Hannah Murfet (MCQI,CQP, BSc, DipQ) - Product Quality Manager, Horizon Discovery
Martin Kristensson (MSc) - Director of Sales & Project Manager, Visiopharm
(JW): Hannah Murfet, our Product Quality Manager here at Horizon will be presenting on the Blueprint to Bluesky proposal and is a medical biochemist turned quality professional with a strong interest in the quality and regulatory framework. And our other presenter I’m very pleased to announce is Visiopharm’s Martin Kristensson Director of Sales and Project Manager at Visiopharm which many of you may well know. Martin has a strong interest in digital pathology and continuously supports clinical laboratories in the transition to digital pathology. So without further ado I’d like to pass you over to the first presenter of the day, Hannah Murfet.
HM: Thank you Joe. Hi everyone, it’s a pleasure to be presenting this webinar today. This webinar will cover recent development, tools and research in the field of immunohistochemistry. Much of what I will explore will be based on the FDA-AACR-ASCO public workshop, as well as developments within Horizon Diagnostics.

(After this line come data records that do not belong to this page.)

-- ==== Sys2Proof/Machine/Arithmetic.lean ====
section
/-! DEFINITION. Arithmetic, compares, increments and decrements (45_arithmetic R190 to R201). -/

namespace Sys2Proof.Machine

/-- `A <- Add8(A, b, P.C)` (42_flags R146), refused in decimal mode (R191). -/
def addToA (b : Byte) (o : Operand) : Result :=
  if o.state.flag .D && o.state.decimalEnabled then .refused .decimalArithmetic
  else
    finish o.crossed
      ((o.state.setA (add8Result o.state.a b (o.state.flag .C))).setP
        (add8Flags o.state.p o.state.a b (o.state.flag .C)))

/-- ADC on its operand (R190). -/
def adc (o : Operand) : Result := addToA o.value o

/-- SBC on its operand (R192): the ones' complement of the operand is added. -/
def sbc (o : Operand) : Result := addToA (o.value ^^^ 0xFF) o

/-- CMP on its operand (R193): `Compare(A, M)`. -/
def cmp (o : Operand) : Result := finish o.crossed (o.state.setP (compareFlags o.state.p o.state.a o.value))

/-- CPX on its operand (R194). -/
def cpx (o : Operand) : Result := finish o.crossed (o.state.setP (compareFlags o.state.p o.state.x o.value))

/-- CPY on its operand (R195). -/
def cpy (o : Operand) : Result := finish o.crossed (o.state.setP (compareFlags o.state.p o.state.y o.value))

/-- INC's step on the byte (R196). -/
def incStep (m p : Byte) : Modified := { result := m + 1, p := setZN p (m + 1) }

/-- DEC's step on the byte (R199). -/
def decStep (m p : Byte) : Modified := { result := m - 1, p := setZN p (m - 1) }

/-- ADC #v (0x69): R190 with R123. -/
def execAdcImm (v : Byte) (s : State) : Result :=
  adc (operandImm v s)

/-- ADC z (0x65): R190 with R124. -/
def execAdcZp (z : Byte) (s : State) : Result :=
  adc (operandZp z s)

/-- ADC z,X (0x75): R190 with R125. -/
def execAdcZpx (z : Byte) (s : State) : Result :=
  adc (operandZpx z s)

/-- ADC addr (0x6D): R190 with R127. -/
def execAdcAbs (addr : Word) (s : State) : Result :=
  adc (operandAbs addr s)

/-- ADC base,X (0x7D): R190 with R128. -/
def execAdcAbx (base : Word) (s : State) : Result :=
  adc (operandAbx base s)

/-- ADC base,Y (0x79): R190 with R129. -/
def execAdcAby (base : Word) (s : State) : Result :=
  adc (operandAby base s)

/-- ADC (z,X) (0x61): R190 with R131. -/
def execAdcIzx (z : Byte) (s : State) : Result :=
  adc (operandIzx z s)

/-- ADC (z),Y (0x71): R190 with R132. -/
def execAdcIzy (z : Byte) (s : State) : Result :=
  adc (operandIzy z s)

/-- SBC #v (0xE9): R192 with R123. -/
def execSbcImm (v : Byte) (s : State) : Result :=
  sbc (operandImm v s)

/-- SBC z (0xE5): R192 with R124. -/
def execSbcZp (z : Byte) (s : State) : Result :=
  sbc (operandZp z s)

/-- SBC z,X (0xF5): R192 with R125. -/
def execSbcZpx (z : Byte) (s : State) : Result :=
  sbc (operandZpx z s)

/-- SBC addr (0xED): R192 with R127. -/
def execSbcAbs (addr : Word) (s : State) : Result :=
  sbc (operandAbs addr s)

/-- SBC base,X (0xFD): R192 with R128. -/
def execSbcAbx (base : Word) (s : State) : Result :=
  sbc (operandAbx base s)

/-- SBC base,Y (0xF9): R192 with R129. -/
def execSbcAby (base : Word) (s : State) : Result :=
  sbc (operandAby base s)

/-- SBC (z,X) (0xE1): R192 with R131. -/
def execSbcIzx (z : Byte) (s : State) : Result :=
  sbc (operandIzx z s)

/-- SBC (z),Y (0xF1): R192 with R132. -/
def execSbcIzy (z : Byte) (s : State) : Result :=
  sbc (operandIzy z s)

/-- CMP #v (0xC9): R193 with R123. -/
def execCmpImm (v : Byte) (s : State) : Result :=
  cmp (operandImm v s)

/-- CMP z (0xC5): R193 with R124. -/
def execCmpZp (z : Byte) (s : State) : Result :=
  cmp (operandZp z s)

/-- CMP z,X (0xD5): R193 with R125. -/
def execCmpZpx (z : Byte) (s : State) : Result :=
  cmp (operandZpx z s)

/-- CMP addr (0xCD): R193 with R127. -/
def execCmpAbs (addr : Word) (s : State) : Result :=
  cmp (operandAbs addr s)

/-- CMP base,X (0xDD): R193 with R128. -/
def execCmpAbx (base : Word) (s : State) : Result :=
  cmp (operandAbx base s)

/-- CMP base,Y (0xD9): R193 with R129. -/
def execCmpAby (base : Word) (s : State) : Result :=
  cmp (operandAby base s)

/-- CMP (z,X) (0xC1): R193 with R131. -/
def execCmpIzx (z : Byte) (s : State) : Result :=
  cmp (operandIzx z s)

/-- CMP (z),Y (0xD1): R193 with R132. -/
def execCmpIzy (z : Byte) (s : State) : Result :=
  cmp (operandIzy z s)

/-- CPX #v (0xE0): R194 with R123. -/
def execCpxImm (v : Byte) (s : State) : Result :=
  cpx (operandImm v s)

/-- CPX z (0xE4): R194 with R124. -/
def execCpxZp (z : Byte) (s : State) : Result :=
  cpx (operandZp z s)

/-- CPX addr (0xEC): R194 with R127. -/
def execCpxAbs (addr : Word) (s : State) : Result :=
  cpx (operandAbs addr s)

/-- CPY #v (0xC0): R195 with R123. -/
def execCpyImm (v : Byte) (s : State) : Result :=
  cpy (operandImm v s)

/-- CPY z (0xC4): R195 with R124. -/
def execCpyZp (z : Byte) (s : State) : Result :=
  cpy (operandZp z s)

/-- CPY addr (0xCC): R195 with R127. -/
def execCpyAbs (addr : Word) (s : State) : Result :=
  cpy (operandAbs addr s)

/-- INC z (0xE6): R196 with R124. -/
def execIncZp (z : Byte) (s : State) : Result :=
  readModifyWrite incStep (addrZp z s)

/-- INC z,X (0xF6): R196 with R125. -/
def execIncZpx (z : Byte) (s : State) : Result :=
  readModifyWrite incStep (addrZpx z s)

/-- INC addr (0xEE): R196 with R127. -/
def execIncAbs (addr : Word) (s : State) : Result :=
  readModifyWrite incStep (addrAbs addr s)

/-- INC base,X (0xFE): R196 with R128. -/
def execIncAbx (base : Word) (s : State) : Result :=
  readModifyWrite incStep (addrAbx base s)

/-- INX (0xE8): R197 with R121. -/
def execInx (s : State) : Result :=
  finish false ((s.setX (s.x + 1)).setZN (s.x + 1))

/-- INY (0xC8): R198 with R121. -/
def execIny (s : State) : Result :=
  finish false ((s.setY (s.y + 1)).setZN (s.y + 1))

/-- DEC z (0xC6): R199 with R124. -/
def execDecZp (z : Byte) (s : State) : Result :=
  readModifyWrite decStep (addrZp z s)

/-- DEC z,X (0xD6): R199 with R125. -/
def execDecZpx (z : Byte) (s : State) : Result :=
  readModifyWrite decStep (addrZpx z s)

/-- DEC addr (0xCE): R199 with R127. -/
def execDecAbs (addr : Word) (s : State) : Result :=
  readModifyWrite decStep (addrAbs addr s)

/-- DEC base,X (0xDE): R199 with R128. -/
def execDecAbx (base : Word) (s : State) : Result :=
  readModifyWrite decStep (addrAbx base s)

/-- DEX (0xCA): R200 with R121. -/
def execDex (s : State) : Result :=
  finish false ((s.setX (s.x - 1)).setZN (s.x - 1))

/-- DEY (0x88): R201 with R121. -/
def execDey (s : State) : Result :=
  finish false ((s.setY (s.y - 1)).setZN (s.y - 1))

end Sys2Proof.Machine
end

So to begin with, my first slide covers the impact of biomarkers. In the 1990’s, the framework for companion diagnostics was very much one drug one assay paradigm, with around 5% drugs being based on a targeted therapy. As we move into the 2013, we can see that it’s moved to more of a 45% targeted therapy with multiple drug and multiple assays. If we look back to the 1990’s, it was one drug, one disease indication, one test and one allele. For example, Abbot break apart FISH probe for the drug cruzotanib. As we now move into the present time, we move into the EGFR with two different assays – we have the Roche Covax and the Qiagen therascreen, each with their own individual drug indications.
So new biomarkers are clearly increasing in complexity. There are different tumour indications and different combinations of influencing biomarkers. There are different IHC antibody clones available with different staining protocols and different platforms, different clinical decision points and different assessment methods. There are also challenges in the nature of the assessment – so there are challenges tainted by the limitations by IHC precision and challenges by limited biopsy tissue, particularly small cell lung cancer.
So these challenges exist within the clinical pipeline. And there are several opportunities here where new tools and technologies can assist laboratories with development and routine monitoring by internal controls. If we look to the beginning of the slide here, in research and development, be that assay development, sample screening, patient stratification, the challenges in the availability of clinical samples. Raiding the tissue archives presents many difficulties especially for those rare variants.
If we move into the second part of this slide, clinical studies - the different phases of clinical trials, the CLIA evaluations , patient stratification, these all present new clinical challenges. So in clinical trials you have multiple partners, multiple geographies and these can lead to drift in assay performance. Outsourcing to clinical resourcing organisations can make managing variation much more difficult. There is also unnecessary and sustained variability that can affect study performance.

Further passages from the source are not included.